“You need and you need and you need. You just drain people, Alice. What more do you want from me? I have nothing left to give.”
The words repeat in my head, like a looped photograph, I can see my mother’s face and hear her voice. Over and over.
I break people. It’s what I do. I need and I need and I need, and I drain people of all they have to give until they break.
I told Bea once early on that I break things. I told her I break people. She promised that I would not, could not break her. I reminded her again, as the teen became more and more present that I break people. I told her I was afraid I would break her. She promised again that I could not, would not break her.

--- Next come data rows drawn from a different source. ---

-- ==== Sys2Proof/Laws/Cases.lean ====
section
/-! SUPPORT. What a ready word answers: committed where nothing stalls, raises or parks, else a trap at its own chain. -/

namespace Sys2Proof.Machine

open Sys2Proof.Claims

variable {s : State} {g : Group} {rs : List RegId} {sem : Group → State → WordOut}

theorem issued_eq (s : State) : advance (unwant s) = issued s := by
  unfold advance unwant issued
  rw [onCur_eq, onCur_eq, onCur_eq]
  show onGroup s.cur _ (onGroup s.cur _ s) = _
  rw [onGroup_onGroup]; rfl

theorem issued_find (h : Ready s g rs) :
    Maps.find (issued s).groups s.cur = some { g with pc := s.nextPc, wants := false } := by
  show Maps.find (Maps.modify s.groups s.cur _) s.cur = _
  simp [h.here]

theorem onCur_issued (h : Ready s g rs) (f : Group → Group) :
    onCur f (issued s) = { s with groups := Maps.modify s.groups s.cur fun _ => f { g with pc := s.nextPc, wants := false } } := by
  rw [← issued_eq, onCur_advance h]

/-- What a committed word leaves before the causes that wait for its chain's end. -/
def committed (w : WordOut) (s : State) : State :=
  match w.ctl with
  | some f => f (w.effect s)
  | none => w.effect s

theorem hazard_none (h : Ready s g rs) (hu : ∀ r ∈ (sem g s).uses ++ (sem g s).dests, r ∈ rs) : hazard g (sem g s) = false := by
  unfold hazard; rw [List.any_eq_false]; intro r hr; simpa using h.free r (hu r hr)

/-- A ready word that neither stalls nor raises nor parks nor waits. -/
theorem issue_goes (h : Ready s g rs) (hu : ∀ r ∈ (sem g s).uses ++ (sem g s).dests, r ∈ rs) (hs : (sem g s).stall = false)
    (hr : (sem g s).raises = []) (hp : (sem g s).parks = []) (ha : (sem g s).await = false) (hl : (sem g s).last = id) :
    issue sem s = .next (takeNexts (sem g s).nexts (committed (sem g s) (issued s))) := by
  rw [issue_commits h.here h.alone rfl (hazard_none h hu) hs hr hp ha, hl]
  have hf : ∀ a ∈ g.acquire, RegId.vec a.1 ∉ (sem g s).uses := fun a haq hin =>
    h.fresh a haq (hu _ (List.mem_append_left _ hin))
  unfold commitWord committed
  rw [acquireUses_advance h.here hf, issued_eq]; rfl

theorem takeNexts_nil (s : State) : takeNexts [] s = s := rfl

theorem groupOf_unwant (h : Ready s g rs) : (groupOf (unwant s) s.cur).pc = (groupOf s s.cur).pc := by
  rw [groupOf_of_find s h.here, groupOf_of_find (unwant s) (g := { g with wants := false })]
  show Maps.find (Maps.modify s.groups s.cur _) s.cur = _
  simp [h.here]

/-- A cause with no address and no record is a trap and nothing else. -/
theorem deliver_plain {k : Nat} {r : Raise} {rp : Dword} {as : List (Nat × Dword)} (ha : r.cause.hasAddr = false)
    (hr : r.cause.records = false) (s : State) : deliver k r rp as s = takeTrap k r.cause rp r.mask s := by
  simp [deliver, ha, hr]

/-- A ready word that raises a cause with no address and no record, and leaves nothing behind. -/
theorem issue_traps (h : Ready s g rs) (hu : ∀ r ∈ (sem g s).uses ++ (sem g s).dests, r ∈ rs) (hs : (sem g s).stall = false)
    {c : Cause} {m : Word} {r : Raise} (hr : lowest (sem g s).raises = some r) (hc : r.cause = c) (hm : r.mask = m)
    (hf : (sem g s).onFault = id) (ha : c.hasAddr = false) (hrec : c.records = false) : issue sem s = .next (trapped s c m) := by
  subst hc hm
  have hne : (sem g s).raises ≠ [] := by rintro e; rw [e] at hr; cases hr
  rw [issue_fails h.here h.alone rfl (hazard_none h hu) hs (.inl hne), hf]
  show Host.Outcome.next (failChain _ _ _ (unwant s)) = _
  unfold failChain
  rw [hr]
  show Host.Outcome.next (deliver s.cur r (groupOf (unwant s) s.cur).pc _ (unwant s)) = _
  rw [deliver_plain ha hrec, groupOf_unwant h]
  rfl

end Sys2Proof.Machine
end

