-- ==== Sys2Proof/Laws/PerInstr.lean ====
section
/-! SUPPORT. Statements for all instructions, one lemma per constructor: the major opcode of an instruction's first word is that of its
row of the opcode map (R332 to R338), and a step of a device unit has no words. -/

open Sys2Proof

namespace Sys2Proof.Laws

/-- The major opcode of an instruction's row (R333 to R338); none for a step of a device unit. -/
def majorOf (i : Instr) : Option (BitVec 6) :=
  match i with
  | .nop .. => some 0x00#6
  | .iadd .. | .isub .. | .iminS .. | .iminN .. | .imaxS .. | .imaxN .. | .iaddc .. | .isubb .. => some 0x01#6
  | .imul .. | .imulhS .. | .imulhN .. | .imad .. | .imadhS .. | .imadhN .. | .iabs .. | .ineg .. => some 0x02#6
  | .and .. | .or .. | .xor .. | .andn .. | .orn .. | .popc .. | .clz .. | .ctz .. => some 0x03#6
  | .shl .. | .shr .. | .sar .. | .rotl .. | .bfeN .. | .bfeS .. | .bfi .. | .bperm .. => some 0x04#6
  | .icmpEq .. | .icmpNe .. | .icmpLtS .. | .icmpLeS .. | .icmpGtS .. | .icmpGeS .. | .icmpLtN .. | .icmpGeN .. => some 0x05#6
  | .sel .. => some 0x06#6
  | .mov .. | .mov64 .. | .movs .. | .vrd .. | .vwr .. | .pmov .. | .pget .. => some 0x07#6
  | .iaddi .. => some 0x08#6
  | .movi .. => some 0x09#6
  | .fadd .. | .fsub .. | .fmin .. | .fmax .. | .fabs .. | .fneg .. | .frnd .. | .fract .. => some 0x0A#6
  | .fmul .. | .fma .. | .fms .. | .fnma .. => some 0x0B#6
  | .fcmpEq .. | .fcmpNe .. | .fcmpLt .. | .fcmpLe .. | .fcmpGt .. | .fcmpGe .. | .fcmpUnord .. | .fcmpOrd .. => some 0x0C#6
  | .haddF16x2 .. | .hmulF16x2 .. | .hfmaF16x2 .. | .haddBf16x2 .. | .hmulBf16x2 .. | .hfmaBf16x2 .. | .hminF16x2 .. | .hmaxF16x2 ..
    => some 0x0D#6
  | .frcp .. | .frsq .. | .fsqrt .. | .fexp2 .. | .flog2 .. | .fsin .. | .fcos .. | .ftanh .. => some 0x0E#6
  | .dadd .. | .dsub .. | .dmul .. | .dfma .. | .dmin .. | .dmax .. | .drcp .. | .dsqrt .. => some 0x0F#6
  | .cvt .. => some 0x10#6
  | .cvtnE4m3 .. | .cvtnE4m3Sr .. | .cvtnE5m2 .. | .cvtnE5m2Sr .. | .cvtnE2m1b .. | .cvtnE2m1bSr .. | .cvtwE4m3 .. | .cvtwE5m2 .. =>
    some 0x11#6
  | .xrel .. | .xrel3 .. | .dcmpEq .. | .dcmpLt .. | .dcmpLe .. | .dcmpUnord .. => some 0x12#6
  | .shflIdx .. | .shflUp .. | .shflDown .. | .shflXor .. | .voteAny .. | .voteAll .. | .voteBallot .. | .qswz .. => some 0x13#6
  | .redAddS32 .. | .redAddF32 .. | .redMinF32 .. | .redMaxF32 .. | .scanAddS32 .. | .scanAddF32 .. | .redAnd .. | .redOr .. => some
    0x14#6
  | .ddx .. | .ddy .. | .ipa .. | .ipac .. => some 0x15#6
  | .rtravInit .. | .rtravStep .. | .rhit .. => some 0x16#6
  | .iaddScalarB .. | .isubScalarB .. | .iminSScalarB .. | .iminNScalarB .. | .imaxSScalarB .. | .imaxNScalarB .. | .iaddcScalarB ..
    | .isubbScalarB .. => some 0x18#6
  | .andScalarB .. | .orScalarB .. | .xorScalarB .. | .andnScalarB .. | .ornScalarB .. => some 0x19#6
  | .faddScalarB .. | .fsubScalarB .. | .fminScalarB .. | .fmaxScalarB .. => some 0x1A#6
  | .fmulScalarB .. | .fmaScalarB .. | .fmsScalarB .. | .fnmaScalarB .. => some 0x1B#6
  | .sadd .. | .ssub .. | .smul .. | .smulh .. | .sand .. | .sor .. | .sxor .. | .sandn .. | .sshl .. | .sshr .. | .ssar .. | .smin
    .. | .smax .. | .smov .. | .sadd64 .. | .ssub64 .. => some 0x20#6
  | .saddi .. | .sandi .. | .sori .. | .sxori .. | .sshli .. | .sshri .. | .smovi .. | .smovhi .. => some 0x21#6
  | .scmpEq .. | .scmpNe .. | .scmpLtS .. | .scmpLeS .. | .scmpLtN .. | .scmpLeN .. | .ssel .. => some 0x22#6
  | .getsr .. | .setsr .. | .setix .. | .addix .. | .getix .. => some 0x23#6
  | .bind .. | .unbind .. | .wquery .. => some 0x24#6
  | .ld .. => some 0x25#6
  | .st .. => some 0x26#6
  | .ldg .. | .stg .. => some 0x27#6
  | .lds .. | .sts .. => some 0x28#6
  | .ldc .. => some 0x29#6
  | .atom .. => some 0x2A#6
  | .atoms .. => some 0x2B#6
  | .ldt .. => some 0x2C#6
  | .smpPoint .. | .smpBilinear .. | .smpTrilinear .. => some 0x2D#6
  | .fenceAcq .. | .fenceRel .. | .fenceAr .. | .cinv .. | .cwb .. | .pf .. | .resfence .. => some 0x2E#6
  | .cpa .. | .cpseal .. | .cpwait .. | .cpstat .. => some 0x2F#6
  | .cpbulk .. | .cpq .. => some 0x30#6
  | .tbinit .. | .tbarrive .. | .tbexpect .. | .tbwait .. | .tbtest .. => some 0x31#6
  | .rarm .. | .rdisarm .. | .mkcap .. | .rsend .. | .rsendT .. | .rsendRel .. | .rsendRelT .. | .rrevoke .. | .rtest .. |
    .rtestCount .. => some 0x32#6
  | .mring .. | .msend .. | .mwait .. => some 0x33#6
  | .resset .. | .resclr .. | .resq .. => some 0x34#6
  | .memitV .. | .memitP .. | .tamp .. | .tload .. | .tstore .. | .tseal .. | .gzrd .. => some 0x35#6
  | .tlbinv .. | .winv .. | .hmask .. | .evict .. | .snap .. | .pgmap .. => some 0x36#6
  | .bra .. | .brc .. | .brcn .. | .bru .. | .join .. | .brx .. | .loop .. => some 0x38#6
  | .call .. | .ret .. | .exit .. | .trap .. | .brk .. | .yield .. | .sleep .. => some 0x39#6
  | .bar .. | .barPub .. | .barRealloc .. | .barArrive .. | .barWait .. => some 0x3A#6
  | .post .. | .lgrow .. | .evpost .. | .depdec .. | .depset .. => some 0x3B#6
  | .mmq .. | .mmqs .. | .mmqg .. | .mtile .. => some 0x3C#6
  | .wbld .. | .wbinv .. | .wbstat .. => some 0x3D#6
  | .had16 .. | .had32 .. | .had64 .. | .absmax .. | .quant .. | .bmenc .. | .bmdec .. | .pscan .. | .lztok .. => some 0x3E#6
  | .lit .. => some 0x3F#6
  | .powerOn .. | .measureComponent .. | .status .. | .reset .. | .loadimg .. | .attest .. | .snapCommand .. | .rdsnap .. | .rdlife
    .. | .setpkg .. | .killctx .. | .unknownCommand .. | .lifetimeFlush .. | .ctxCreate .. | .ctxKill .. | .ctxDestroy .. |
    .rcbinvWrite .. | .rcbInvalidationDone .. | .wtreplayByPage .. | .wtreplayByToken .. | .wtreplayByAsid .. | .dspostWrite .. |
    .dctrSet .. | .dctrDecrement .. | .lcctlCntclr .. | .lcctlTcdis .. | .snapctlClr .. | .thermctlRelease .. | .domswWrite .. |
    .fwWrite .. | .serclkWrite .. | .vobWrite .. | .vrecWrite .. | .gazeWrite .. | .embctlWrite .. | .dsctlWrite .. | .nrbaseWrite
    .. | .deviceRegisterWrite .. | .flitSend .. | .flitReceive .. | .linkRetrain .. | .retrainComplete .. | .linkDown .. |
    .dmaRequest .. | .pcieWindowCompletion .. | .thermalThrottle .. | .thermalReset .. | .thermalTokenRestore .. |
    .faultRecordWrite .. | .cardPostArrival .. | .cardStoreEntryFreed .. | .counterUpdate .. | .cardReady .. | .teamPlacement .. |
    .admholdExpiry .. | .drainDeadline .. | .launchRetirement .. | .eventRecord .. | .eventQueueSlotFreed .. |
    .decompressionJobEnd .. | .waitTableRewalk .. | .siblingStop .. | .sibhaltPop .. | .lateFailure .. | .sleepExpiry .. |
    .tokenHop .. | .burstEnd .. | .reallocDecision .. | .llcRequest .. | .nackResend .. | .domainSwitchPhase .. |
    .domainNackResend .. | .remoteScratchAccess .. | .cpaCopyComplete .. | .bulkCopyComplete .. | .wbldComplete .. | .xfmReply ..
    | .mtileStep .. | .sendAtRelay .. | .sendArrival .. | .sendMoved .. | .sendStatusReply .. | .messageAtRelay .. | .teamEviction
    .. | .teamRestore .. | .flueRecordWrite .. | .residencyInvalidation .. | .snapTriggerRoot .. | .snapshotLatch .. |
    .meshRingEntry .. | .cullInstance .. | .primitiveAtBinner .. | .primitiveAtOwner .. | .drawEndMarker .. | .primitiveApply .. |
    .stripStart .. | .sealArrival .. | .replacementInstant .. | .replacementNotice .. | .powerLoss .. | .memoryReply .. |
    .llcMissFill .. | .coreReset .. | .retrainingAttemptFailure .. => none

I broke her. Last week, Wednesday, I lost my secure base, my soft place to land, my safe person.
I broke my therapist.
I am lost. My heart is breaking. I saw her on Monday, and things are not good. I hid behind a pillow, and then under my blanket, like I usually do. Only this time, I wasn’t hiding because we were talking about trauma memories and feelings that make me want to hide, I was hiding from Bea. Because she no longer feels safe.
She understands that Wednesday was bad. She knew before the session was even over that things had gone horribly wrong. She knows she messed up. She has assured me that I did not break her, that she can handle my stuff. She has apologized for it, owned it, and is willing and committed to repairing the relationship. She has suggested that I may need to get mad, to push her, to fight with her, to test her, time and again in order to find that sense of trust and safety again.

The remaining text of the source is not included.